On empathy, competence and leadership

In my opinion, among many other things, leadership is also the ability to act on the strenght of entrepreneurial hunch (reference to Boisot here): to have an holistic view of the problems and situations we face, beyond the self.

And that’s where empathy comes into play.

Empathy is a key skill to expand perspectives. The right amount can help you spotting people’s weakness and strengths, and use them to build something.

Too much empathy, and you end up with the good samaritan’s syndrome, or you may get easily lost into psychological projection, assuming that your feelings and perceptions are the same as other people’s.

Too little empathy, and you lose perspective.

Thus, empathy can be seen as a broader view beyond the self. The broader the view, the more the linkages and patterns to explore. Exploring alone is not enough, we also need to exploit the dynamic between complex and complicated (in Cynefin terms) and the point I want to raise here is that, in order to exploit, you need competence.

Competence

Competence can be conscious, when you are able to use it with effort, and can be unconscious, when applying soft or hard skills becomes more or less automatic. In my opinion, when we talk about soft skills, competence is mainly unconscious. This also means that unconscious competence is part of your filter bubble, and it can be good or bad, depending on the context.

That’s why we should endorse cognitive diversity in teams to tackle complex problems.

Along competence, there can be incompetence. It can be conscious and unconscious too.

Now, although the above classification may be simplistic, combining it with Cynefin, gave me an interesting overview about some patterns and behaviors I’ve observed in the past and that I am sure will observe in the future.

I identified this area for the conscious incompetence. Because of our incompetence, we are unable to exploit opportunities. That’s why the movement between complex and complicated it is not possible.

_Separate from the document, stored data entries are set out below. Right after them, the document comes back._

-- ==== Sys2Proof/Safety.lean ====
section
/-! DEFINITION. What counts as a good run, the invariant of the machine, and the words the statements use: a command's
checks and effect by name, and the rational value of a binary64 number. -/

namespace Sys2Proof.Machine

/-! ## A command's two halves, by name -/

/-- The acceptance checks of a command after the common ones (43_scheduler.md R120). -/
def commandCheck : Instr → State → Option CmdError
  | .nop => fun _ => none
  | .pad => dimensionCheck
  | .fwd => paddedCheck
  | .inv => gridTagCheck .qcoef
  | .reasm => gridTagCheck .recon
  | .run => dimensionCheck
  | .fwdb p q => blockCheck p q
  | .invb p q => invbCheck p q

/-- The effect of a command at completion, without R122's end (43_scheduler.md R122). -/
def commandEffect : Instr → State → State
  | .nop => id
  | .pad => padEffect
  | .fwd => fwdEffect
  | .inv => invEffect
  | .reasm => reasmEffect
  | .run => runEffect
  | .fwdb p q => forwardBlock p q
  | .invb p q => inverseBlock p q

/-! ## The rules of acceptance and of the transforms, written out for the statements -/

/-- When an idle core accepts a command: the conditions of 40_padder.md R81, 41_forward_quantize.md R94 and R95,
42_inverse_dequantize.md R108 and R109, and 44_reassembler.md R137. -/
def Acceptable (s : State) : Instr → Prop
  | .nop => True
  | .pad | .run =>
    let w := s.inW.toNat % 65536
    let h := s.inH.toNat % 65536
    w ≠ 0 ∧ h ≠ 0 ∧ padDim w ≤ 1024 ∧ padDim h ≤ 1024
  | .fwd => s.pvalid = true
  | .fwdb p q => s.pvalid = true ∧ 8 * p < s.ph ∧ 8 * q < s.pw
  | .invb p q => s.pvalid = true ∧ 8 * p < s.ph ∧ 8 * q < s.pw ∧ s.tag p q = .qcoef
  | .inv => s.pvalid = true ∧ ∀ p q, p < s.ph / 8 → q < s.pw / 8 → s.tag p q = .qcoef
  | .reasm => s.pvalid = true ∧ ∀ p q, p < s.ph / 8 → q < s.pw / 8 → s.tag p q = .recon

/-- `QS[x][y]` of the command in the Engine: 1.0 where bit 4 of the latched CTRL is set, else `f64(QTABLE[x][y])`
(41_forward_quantize.md R92). -/
def stepFormula (s : State) (x y : Nat) : F64 :=
  if s.engSnap.ctrl.getLsbD 4 then 0x3FF0000000000000 else f64OfNat (s.qtable x y)

/-- The right side of 41_forward_quantize.md R93 for COEF[8p+x][8q+y], in the state before the command. -/
def forwardFormula (s : State) (p q x y : Nat) : F64 :=
  fdiv (fmul (fmul (al x) (al y)) (sum64 fun u v =>
    fmul (fmul (f64OfNat (s.mem.sample .psrc (8 * p + u) (8 * q + v)).toNat) (ct u x)) (ct v y))) (stepFormula s x y)

/-- The right side of 42_inverse_dequantize.md R107 for COEF[8p+i][8q+j], in the state before the command: sel(u, v) is
K[v][u] where bit 3 of the latched CTRL is clear (REF) and K[u][v] where it is set (STD), K the block of COEF (R105,
R106). -/
def inverseFormula (s : State) (p q i j : Nat) : F64 :=
  fmul (sum64 fun u v =>
    fmul (fmul (fmul (fmul (al u) (al v))
      (if s.engSnap.ctrl.getLsbD 3 then s.mem.coef (8 * p + u) (8 * q + v) else s.mem.coef (8 * p + v) (8 * q + u)))
      (ct i u)) (ct j v)) (stepFormula s i j)

/-- The bytes of the coefficients of block (p, q). -/
def InCoefBlock (p q a : Nat) : Prop :=
  ∃ x y k, x < 8 ∧ y < 8 ∧ k < 8 ∧ a = coefAddr (8 * p + x) (8 * q + y) + k

/-- The bytes of the coefficients of the blocks of a grid of `h` × `w` samples. -/
def InCoefGrid (h w a : Nat) : Prop := ∃ p q, p < h / 8 ∧ q < w / 8 ∧ InCoefBlock p q a

/-- The bytes of the region of `h` rows and `w` columns of a sample buffer. -/
def InSampleRegion (b : SampleBuf) (h w a : Nat) : Prop := ∃ r c, r < h ∧ c < w ∧ a = sampleAddr b r c

/-- The bytes that a command may store to when it completes from `s`: the only ones its rule names (40_padder.md R83,
41_forward_quantize.md R94 and R95, 42_inverse_dequantize.md R108 and R109, 43_scheduler.md R126 and R127,
44_reassembler.md R137). -/
def StoresTo (s : State) : Instr → Nat → Prop
  | .nop, _ => False
  | .pad, a =>
    InSampleRegion .psrc (padDim (s.engSnap.inH.toNat % 65536)) (padDim (s.engSnap.inW.toNat % 65536)) a
  | .fwd, a => InCoefGrid s.ph s.pw a
  | .inv, a => InCoefGrid s.ph s.pw a
  | .reasm, a => InSampleRegion .out s.ph s.pw a
  | .run, a =>
    let ph := padDim (s.engSnap.inH.toNat % 65536)
    let pw := padDim (s.engSnap.inW.toNat % 65536)
    InSampleRegion .psrc ph pw a ∨ InCoefGrid ph pw a ∨ InSampleRegion .out ph pw a
  | .fwdb p q, a => InCoefBlock p q a
  | .invb p q, a => InCoefBlock p q a

/-- The accesses that get BUSERR (60_exceptions.md R150), of `n` bytes at offset `a`. With MAX_W = MAX_H = 1024 every
element of a window exists (20_memory.md R53). -/
def BusErrorCase (busy : Prop) (n a : Nat) : Prop :=
  (0x1000 ≤ a ∧ a < 0x100000) ∨ (0x400000 ≤ a ∧ a < 0x800000) ∨
    (a < 0x1000 ∧ (n ≠ 4 ∨ a % 4 ≠ 0 ∨ ¬(a < 0x40 ∨ (0x800 ≤ a ∧ a < 0x900)))) ∨
    (0x100000 ≤ a ∧ a < 0x400000 ∧ (busy ∨ a % n ≠ 0)) ∨
    (0x800000 ≤ a ∧ (busy ∨ n ≠ 4 ∨ a % 4 ≠ 0))

/-! ## Good steps and reachable states -/

/-- A step that neither faults nor is refused: a run in which every step is good is a good run (60_exceptions.md R150). -/
def GoodStep (s : State) : Prop := ∃ t, step s = .next t

/-- The states of the runs from power-on, for any operations of the host and any order of the agents
(00_scope.md R5, 43_scheduler.md R131). -/
inductive Reachable : State → Prop where
  | boot (host : List HostOp) (turns : List Turn) : Reachable { State.reset with host := host, turns := turns }
  | step {s t : State} (hs : Reachable s) (h : Machine.step s = .next t) : Reachable t

/-! ## The invariant -/

/-- A dimension of a canvas: a multiple of 8 in 8..1024 (40_padder.md R80, R81). -/
def CanvasDim (n : Nat) : Prop := 8 ∣ n ∧ 8 ≤ n ∧ n ≤ 1024

/-- What every step keeps. -/
structure State.Inv (s : State) : Prop where
  /-- The buffer memory is in canonical form. -/
  mem_wf : s.mem.wf = true
  /-- The tag array is in canonical form. -/
  tags_wf : TagMap.wf s.tags = true
  /-- CTRL's reserved bits read 0 (10_state.md R27). -/
  ctrl_reserved : s.ctrl &&& 0xFFFFFFC0 = 0
  /-- PAD_MODE is 0 or 1 (10_state.md R27). -/
  ctrl_padMode : s.ctrl &&& 0x2 = 0
  /-- IRQ_STATUS' reserved bits read 0 (10_state.md R30). -/
  irqStatus_reserved : s.irqStatus &&& 0xFFFFFFF0 = 0
  /-- IRQ_ENABLE's reserved bits read 0 (10_state.md R31). -/
  irqEnable_reserved : s.irqEnable &&& 0xFFFFFFF8 = 0
  /-- ERR_CODE is a code of 60_exceptions.md R146. -/
  errCode_legal : s.errCode.toNat ≤ 7
  /-- IN_W's reserved bits read 0 (10_state.md R34). -/
  inW_reserved : s.inW &&& 0xFFFF0000 = 0
  /-- IN_H's reserved bits read 0 (10_state.md R35). -/
  inH_reserved : s.inH &&& 0xFFFF0000 = 0
  /-- PAD_W and PAD_H are 0 until PVALID, and the dimensions of a canvas from then on (10_state.md R29, R36, R37). -/
  canvas : if s.pvalid then CanvasDim s.padW.toNat ∧ CanvasDim s.padH.toNat else s.padW = 0 ∧ s.padH = 0
  /-- Every entry of QTABLE is at least 1 (00_scope.md R6). -/
  qtab_positive : ∀ k : Fin 64, s.qtab[k.val]'k.isLt ≠ 0
  /-- A block outside the grid is EMPTY (40_padder.md R83). -/
  tags_in_grid : ∀ p q, q < 1024 → s.tag p q ≠ .empty → s.inGrid p q = true
  /-- While BUSY the snapshot equals the registers it copied (10_state.md R46). -/
  busy_snapshot : s.phase = .busy → s.engSnap = ⟨s.ctrl, s.inW, s.inH, s.clampCnt⟩
  /-- While BUSY the Engine holds a legal command whose acceptance checks still pass (43_scheduler.md R123). -/
  busy_command : s.phase = .busy → ∃ i, decode s.engCmd = .ok i ∧ commandCheck i s = none

/-! ## Values of binary64 numbers -/

/-- The value of a finite binary64 number. -/
def f64Value (a : F64) : ℚ := (if f64Sign a then -1 else 1) * (f64Mant a : ℚ) * (2 : ℚ) ^ f64Lsb a

/-- `r` is what roundTiesToEven gives for the exact value `x` with the sign `neg` (00_scope.md R9; log 9): a finite `r` is
a value nearest to `x`, the one with an even encoding where two are; an infinity is the result exactly where `x` is at
least half a last place above the largest finite magnitude; and the sign is `neg`, a zero's too. -/
def RoundsTo (r : F64) (neg : Bool) (x : ℚ) : Prop :=
  f64Sign r = neg ∧
  (f64IsFinite r = true → ∀ c : F64, f64IsFinite c = true →
    |f64Value r - x| ≤ |f64Value c - x| ∧
    (|f64Value r - x| = |f64Value c - x| → f64Value c ≠ f64Value r → r.toNat % 2 = 0)) ∧
  (f64IsFinite r = true ↔ |x| < 2 ^ 1024 - 2 ^ 970) ∧
  (f64IsFinite r = false → f64IsInf r = true)

/-- Every block that holds coefficients holds finite ones, within the bounds of 41_forward_quantize.md R98 and
42_inverse_dequantize.md R112. -/
def State.CoefBounded (s : State) : Prop :=
  ∀ p q x y, p < 128 → q < 128 → x < 8 → y < 8 →
    (s.tag p q = .qcoef →
      f64IsFinite (s.mem.coef (8 * p + x) (8 * q + y)) = true ∧ |f64Value (s.mem.coef (8 * p + x) (8 * q + y))| ≤ 4080) ∧
    (s.tag p q = .recon →
      f64IsFinite (s.mem.coef (8 * p + x) (8 * q + y)) = true ∧
        |f64Value (s.mem.coef (8 * p + x) (8 * q + y))| < 4294967296)

end Sys2Proof.Machine
end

At least, we are aware of it (that’s why I included the authentic disorder in the area). It’s enough to avoid disasters (even if we sometimes walk in the liminal area between complex and chaos).

And here is the really dangerous one: unconscious incompetence.

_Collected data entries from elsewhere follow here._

/-- The state with the command word `w` in the Engine, an earlier command having completed. -/
def State.nextInEngine (w : Word) (s : State) : State :=
  { s with phase := .busy, engCmd := w, irqStatus := s.irqStatus ||| irqDone }

/-- A command accepted right after a completion finds its predecessor's snapshot where the registers are still those. -/
theorem State.finish_accept {s : State} (h : s.engSnap = s.snapNow) (w : Word) :
    s.finish.accept w = s.nextInEngine w := by
  have hsnap : (s.finish.accept w).engSnap = s.engSnap := h.symm
  rw [State.nextInEngine, ← hsnap]
  rfl

theorem State.nextInEngine_finish_accept {s : State} (h : s.engSnap = s.snapNow) (w w' : Word) :
    (s.nextInEngine w).finish.accept w' = s.nextInEngine w' := by
  rw [State.finish_accept (s := s.nextInEngine w) h]
  simp only [State.nextInEngine, BitVec.or_assoc, BitVec.or_self]

theorem keepsTransforms_nextInEngine (w : Word) : KeepsTransforms (State.nextInEngine w) where
  writeBlock _ _ _ _ := by simp only [State.writeBlock, State.store, State.setTag, State.nextInEngine]
  grid _ := rfl
  fdctValue _ := rfl
  idctValue _ := rfl

/-- Reporting clamps and an earlier completion's DONE set distinct bits of IRQ_STATUS. -/
theorem State.reportClamps_nextInEngine (w : Word) (s : State) (k : Nat) :
    (s.nextInEngine w).reportClamps k = (s.reportClamps k).nextInEngine w := by
  have hirq : (s.reportClamps k).irqStatus ||| irqDone = ((s.nextInEngine w).reportClamps k).irqStatus := by
    simp only [State.reportClamps_irqStatus, State.nextInEngine]
    split
    · rw [BitVec.or_assoc, BitVec.or_comm irqClamp, BitVec.or_assoc]
    · rfl
  symm
  rw [State.nextInEngine, hirq]
  rfl

theorem reasmEffect_nextInEngine (w : Word) (s : State) :
    reasmEffect (s.nextInEngine w) = (reasmEffect s).nextInEngine w :=
  State.reportClamps_nextInEngine w (s.store (reasmCells s)) (reasmClamps s)

/-- The end of a command leaves the same but for ENG.CMD where an earlier command has completed before it. -/
theorem State.finish_eq_nextInEngine_finish (w : Word) (s : State) :
    s.finish = { (s.nextInEngine w).finish with engCmd := s.engCmd } := by
  simp only [State.finish, State.nextInEngine, BitVec.or_assoc, BitVec.or_self]

/-! ## The stages of RUN, presented one after another (43_scheduler.md R127) -/

/-- A command whose checks pass, presented after a completion: its acceptance and its completion. -/
theorem exec_after_completion {i : Instr} {s : State} (hsnap : s.engSnap = s.snapNow) (hc : commandCheck i s = none)
    (w : Word) :
    exec i (s.nextInEngine w).finish = .next (s.nextInEngine (encode i)) ∧
      exec i (s.nextInEngine (encode i)) = .next (commandEffect i (s.nextInEngine (encode i))).finish := by
  have hc' : commandCheck i (s.nextInEngine w).finish = none := by cases i <;> exact hc
  refine ⟨?_, exec_completes rfl⟩
  rw [exec_accepted rfl hc', State.nextInEngine_finish_accept hsnap]

theorem runEffect_engCmd_engSnap (s : State) :
    (runEffect s).engCmd = s.engCmd ∧ (runEffect s).engSnap = s.engSnap := by
  have hframe : runEffect s = _ := (commandEffect_writes .run s).frame
  rw [hframe]
  exact ⟨rfl, rfl⟩

/-- What RUN's stages find: a padded canvas that fits the buffers, and a snapshot of the registers as they stand. -/
structure State.CanvasReady (s : State) : Prop where
  canonical : s.Canonical
  ph_le : s.ph ≤ 1024
  pw_le : s.pw ≤ 1024
  pvalid : s.pvalid = true
  snapshot : s.engSnap = s.snapNow

namespace State.CanvasReady

variable {s : State} (h : s.CanvasReady)

include h

theorem grid_inWindow : ∀ b ∈ s.grid, InWindow b := fun _ hb => State.inWindow_of_mem_grid h.ph_le h.pw_le hb

/-- A pass of a block function leaves a canvas of blocks with its tag: the tag check of the next stage passes. -/
theorem after_pass {f : Nat × Nat → State → State} {val : State → Nat × Nat → Nat → Nat → F64} {g : Tag}
    (hf : BlockFunction f val g)
    (hframe : ∀ b t, f b t = { t with mem := (f b t).mem, tags := (f b t).tags }) :
    CanvasReady (s.grid.foldl (fun t b => f b t) s) ∧ gridTagCheck g (s.grid.foldl (fun t b => f b t) s) = none := by
  have hcanonical := foldl_blocks_keeps (f := f) (P := State.Canonical) s.grid (fun _ _ _ => hf.canonical) s h.canonical
  have htags : ∀ b ∈ s.grid, (s.grid.foldl (fun t b => f b t) s).tag b.1 b.2 = g := fun b hb =>
    (hf.foldl_tag h.grid_inWindow h.canonical b.1 ((h.grid_inWindow b hb).2.trans (by norm_num))).trans (if_pos hb)
  rw [foldl_blocks_frame hframe] at hcanonical htags ⊢
  exact ⟨{ h with canonical := hcanonical }, gridTagCheck_eq_none_iff.mpr
    ⟨h.pvalid, fun p q hp hq => htags (p, q) (State.mem_grid.mpr ⟨hp, hq⟩)⟩⟩

/-- FWD leaves a canvas whose blocks INV may read (41_forward_quantize.md R95). -/
theorem after_fwd : (fwdEffect s).CanvasReady ∧ gridTagCheck .qcoef (fwdEffect s) = none :=
  h.after_pass forwardBlock_blockFunction fun b t => forwardBlock_frame b.1 b.2 t
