-- ==== Sys2Proof/Decode.lean ====
section
/-! DEFINITION. The decoder of table words. No row of spec/opcode_table.json has bits (log entry 28). -/

namespace Sys2Proof

/-- No word of the table spells a command: every row is without bits (log entry 28). -/
def decodeTableWord (_nbits _w : Nat) : Option Instr := none

end Sys2Proof
end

Quoting prof. Snowden (reference from the article I linked above)

Here I show the danger zone between obvious and chaos as an extension of the inauthentic aspect of disorder.  In earlier years this was sometimes called the complacent zone.  It is a type of liminality but its one you are not aware of until you fall over the cliff. 

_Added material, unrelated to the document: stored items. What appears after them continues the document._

/-- The engine record of R106. `goWaiting`: a GO waits for a step pass's end (R126). -/
structure Engine where
  state      : EngineState
  headTrack  : Nat
  polarity   : Polarity
  settle     : Option SettlePoint
  move       : Option Move
  retry      : Option Target
  seekFaults : Nat
  pass       : Option CurrentPass
  due        : List DueOp
  goWaiting  : Bool
  deriving DecidableEq, Repr

/-- The rotation timer (R10) and the revolution counter (R12). `indexSeen`: an index event was received
with no reset or spindle start since. -/
structure RotationTimer where
  period     : Nat
  elapsed    : Nat
  indexSeen  : Bool
  revolution : BitVec 16
  deriving DecidableEq, Repr

/-! ## Streams (Section 7) -/

inductive StreamState where
  | closed | opened | ended | faulted
  deriving DecidableEq, Repr

structure Extent where
  first : Nat
  count : Nat
  deriving DecidableEq, Repr

/-- A stream's reference: waiting or ready (R131). -/
structure StreamRef where
  position : Nat
  lba      : Nat
  ready    : Bool
  deriving DecidableEq, Repr

/-- A stream context (R131); references stand in ascending position. -/
structure Stream where
  state           : StreamState
  extents         : List Extent
  positions       : Nat
  prefetchCursor  : Nat
  deliveryCursor  : Nat
  depth           : Nat
  lowWater        : Nat
  refs            : List StreamRef
  faultPosition   : Option Nat
  faultStatus     : Option BadStatus
  prefetchWaiting : Bool
  deriving DecidableEq, Repr

/-- The CLOSED column of R131. -/
def Stream.closed : Stream :=
  { state := .closed, extents := [], positions := 0, prefetchCursor := 0, deliveryCursor := 0,
    depth := 1, lowWater := 0, refs := [], faultPosition := none, faultStatus := none,
    prefetchWaiting := false }

/-! ## Coordination Unit (Section 8) -/

inductive LockMode where
  | writeGuard | fullGuard
  deriving DecidableEq, Repr

/-- A lock entry (R148). -/
structure LockEntry where
  owner  : Channel
  first  : Nat
  count  : Nat
  mode   : LockMode
  handle : Nat
  deriving DecidableEq, Repr

/-- A mailbox (R147). -/
structure Mailbox where
  value   : BitVec 32
  full    : Bool
  overrun : Bool
  deriving DecidableEq, Repr

def Mailbox.emptied : Mailbox := { value := 0, full := false, overrun := false }

/-- The Drive Settings record (R147). -/
structure Settings where
  readRetries   : Nat
  reassignLimit : Nat
  verifyPolicy  : VerifyPolicy
  dirtyLimit    : Nat
  deriving DecidableEq, Repr

/-- The reset values of R158. -/
def Settings.atReset : Settings :=
  { readRetries := 3, reassignLimit := 2, verifyPolicy := .always, dirtyLimit := 48 }

/-- The record of R147. `inbox.get ch` is the mailbox addressed to `ch`, sent by the other channel. -/
structure Coordination where
  locks    : List LockEntry
  inbox    : PerChannel Mailbox
  settings : Settings
  deriving DecidableEq, Repr

/-! ## Channel links (Section 9) -/

/-- The frame kinds a master may send (R161). -/
inductive FrameKind where
  | attach | detach | inquire | setEvents | clearEvents
  | read | write | data | flush | discard | eject | initialise
  | openStream | closeStream | lock | unlock | postMail | setDrive
  | pullReport | pullData | pullStream | pullMail | pullEvents | pullFaults
  deriving DecidableEq, Repr

/-- The refusal reasons of R162, in the order of their codes in R189. -/
inductive RefusalReason where
  | frameError | sequence | notAttached | tagInUse | queueFull | retry | range | locked | notReady
  | notFormatted | writeProtected | inUse | busy | conflict | limit | mediumFault
  deriving DecidableEq, Repr

/-- The queued requests (R161). -/
inductive QueuedKind where
  | read | write | flush | eject | initialise
  deriving DecidableEq, Repr

/-- The report statuses of R167, in the order of their codes. -/
inductive ReportStatus where
  | ok | degraded | writeFault | tableFault | mediumFault | cancelled
  deriving DecidableEq, Repr

/-- A report record (R167). -/
structure Report where
  tag        : Byte
  kind       : QueuedKind
  status     : ReportStatus
  detail     : Nat
  superseded : Bool
  stamp      : BitVec 16
  deriving DecidableEq, Repr

/-- A record of the outstanding set (R166). -/
structure Outstanding where
  tag  : Byte
  kind : QueuedKind
  deriving DecidableEq, Repr

/-- The event flags of R170. -/
inductive EventFlag where
  | report | mail | streamData | streamLow | streamEnd | streamFault | space | cartridge | settings
  | deferredFault | held
  deriving DecidableEq, Repr

inductive ClearStyle where
  | pullClear | explicit
  deriving DecidableEq, Repr

inductive WriteMode where
  | deferred | sync
  deriving DecidableEq, Repr

/-- A write data phase with its reservation (R73, R163). -/
structure DataPhase where
  tag      : Byte
  first    : Nat
  count    : Nat
  mode     : WriteMode
  received : Nat
  buffers  : List Nat
  slots    : List Nat
  deriving DecidableEq, Repr

/-- The event word (R191). -/
structure EventWord where
  flags : BitVec 11
  mask  : BitVec 11
  style : ClearStyle
  deriving DecidableEq, Repr

/-- The INQUIRE record (R177, R191). -/
structure InquireRecord where
  cartridge     : CartState
  tab           : Bool
  engine        : EngineState
  stream        : StreamState
  table         : TableState
  fault         : Bool
  attachedA     : Bool
  attachedB     : Bool
  generation    : Nat
  entryCount    : Nat
  freeSpares    : Nat
  reading       : Nat
  clean         : Nat
  committing    : Nat
  newer         : Nat
  freeSlots     : Nat
  freeBuffers   : Nat
  committingOwn : Nat
  dirtyLimit    : Nat
  outstanding   : Nat
  unread        : Nat
  deriving DecidableEq, Repr

/-- What an ACCEPTED response carries (R191). -/
inductive Acceptance where
  | plain
  | attach (ch : Channel) (restarted : Bool)
  | events (w : EventWord)
  | pins (released : Nat)
  | handle (h : Nat)
  | unlocked (first count : Nat) (mode : LockMode)
  | mail (overwrote receiverAttached : Bool)
  | settings (now : Settings)
  | stream (depth lowWater positions : Nat)
  | inquire (r : InquireRecord)
  deriving DecidableEq, Repr

/-- The status of a delivered sector (R189). -/
inductive SectorStatus where
  | ok
  | bad (status : BadStatus)
  deriving DecidableEq, Repr

/-- A SECTOR frame's contents (R191). `place`: offset of a read, or stream position. -/
structure SectorFrame where
  lba    : Nat
  status : SectorStatus
  blank  : Bool
  stream : Bool
  take   : Nat
  place  : Nat
  data   : Option Payload
  deriving DecidableEq, Repr

/-- The response kinds (R161, R191). -/
inductive ResponseBody where
  | accepted (x : Acceptance)
  | refused (r : RefusalReason)
  | empty (noRead pending : Bool)
  | report (r : Report)
  | sector (x : SectorFrame)
  | mail (value : BitVec 32) (overrun : Bool)
  | events (w : EventWord)
  | faults (records : List FaultRecord) (more : Bool)
  deriving DecidableEq, Repr

/-- A response frame: it echoes the tag of the frame it answers (R161). -/
structure Response where
  tag  : Byte
  body : ResponseBody
  deriving DecidableEq, Repr

/-- A link record (R163), with the level of the link-reset input and what R175 makes of it, and the last
response sent. -/
structure Link where
  attached      : Bool
  restarted     : Bool
  outstanding   : List Outstanding
  reports       : List Report
  flags         : BitVec 11
  mask          : BitVec 11
  style         : ClearStyle
  dataPhase     : Option DataPhase
  attn          : Bool
  resetAsserted : Bool
  discardTail   : Bool
  response      : Option Response
  deriving DecidableEq, Repr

From my point of view, when dealing with complex problems, arrogance is usually a sign that someone else is in that zone. Sometimes (or very often, in my experience) others pay for our (bad) decisions – a very well known pattern especially among consultants, coaches and politicians – and we are allowed to lay in that zone comfortably amplifying our ego, while empathy goes down in a negative feedback loop. People affected by Dunning-Kruger cognitive dysfunction that built careers on that are usually in this eternal limbo.

Conscious competence is the area of expertise. We move in a safe space, carefully avoiding dynamics that can trigger innovation and involves risk (liminal complex – chaotic) and we have enough expertise to recognize our limits. Sometimes we do, sometimes we don’t. If we don’t: we’re in the unconscious incompetence (and dangerous) zone.

Unconscious competence involves authentic disorder, it helps us in finding linkages, and explore-exploit opportunities relying on our or other people’s skills. It is the space in which our intuitions about abductive linkages are usually confirmed. In agile coaching and consultancy field, when dealing with people, it is a kind of competence we build with a long story of failures which you recognized and accepted with humilty and courage.

Every “broken bone” or “scar on the field” is a pattern we’ll be able to recognize in the near future. As human beings, we’ve always learned from stories of failure, not by building up autocelebrative communities of unconscious incompetents.

Last but not least, I want to mention another aspect of unconscious competence: the impostor syndrome (specular to Dunning-Kruger), when someone is SO competent but they firmly think they aren’t. A bad place to stay, a kind of limbo that makes us missing exploitation (so the movement represented above it’s not possible).

To conclude, answering to a friend that’s why I believe there is no leadership without empathy, competence and authenticity (at least as we intend leadership within agile community).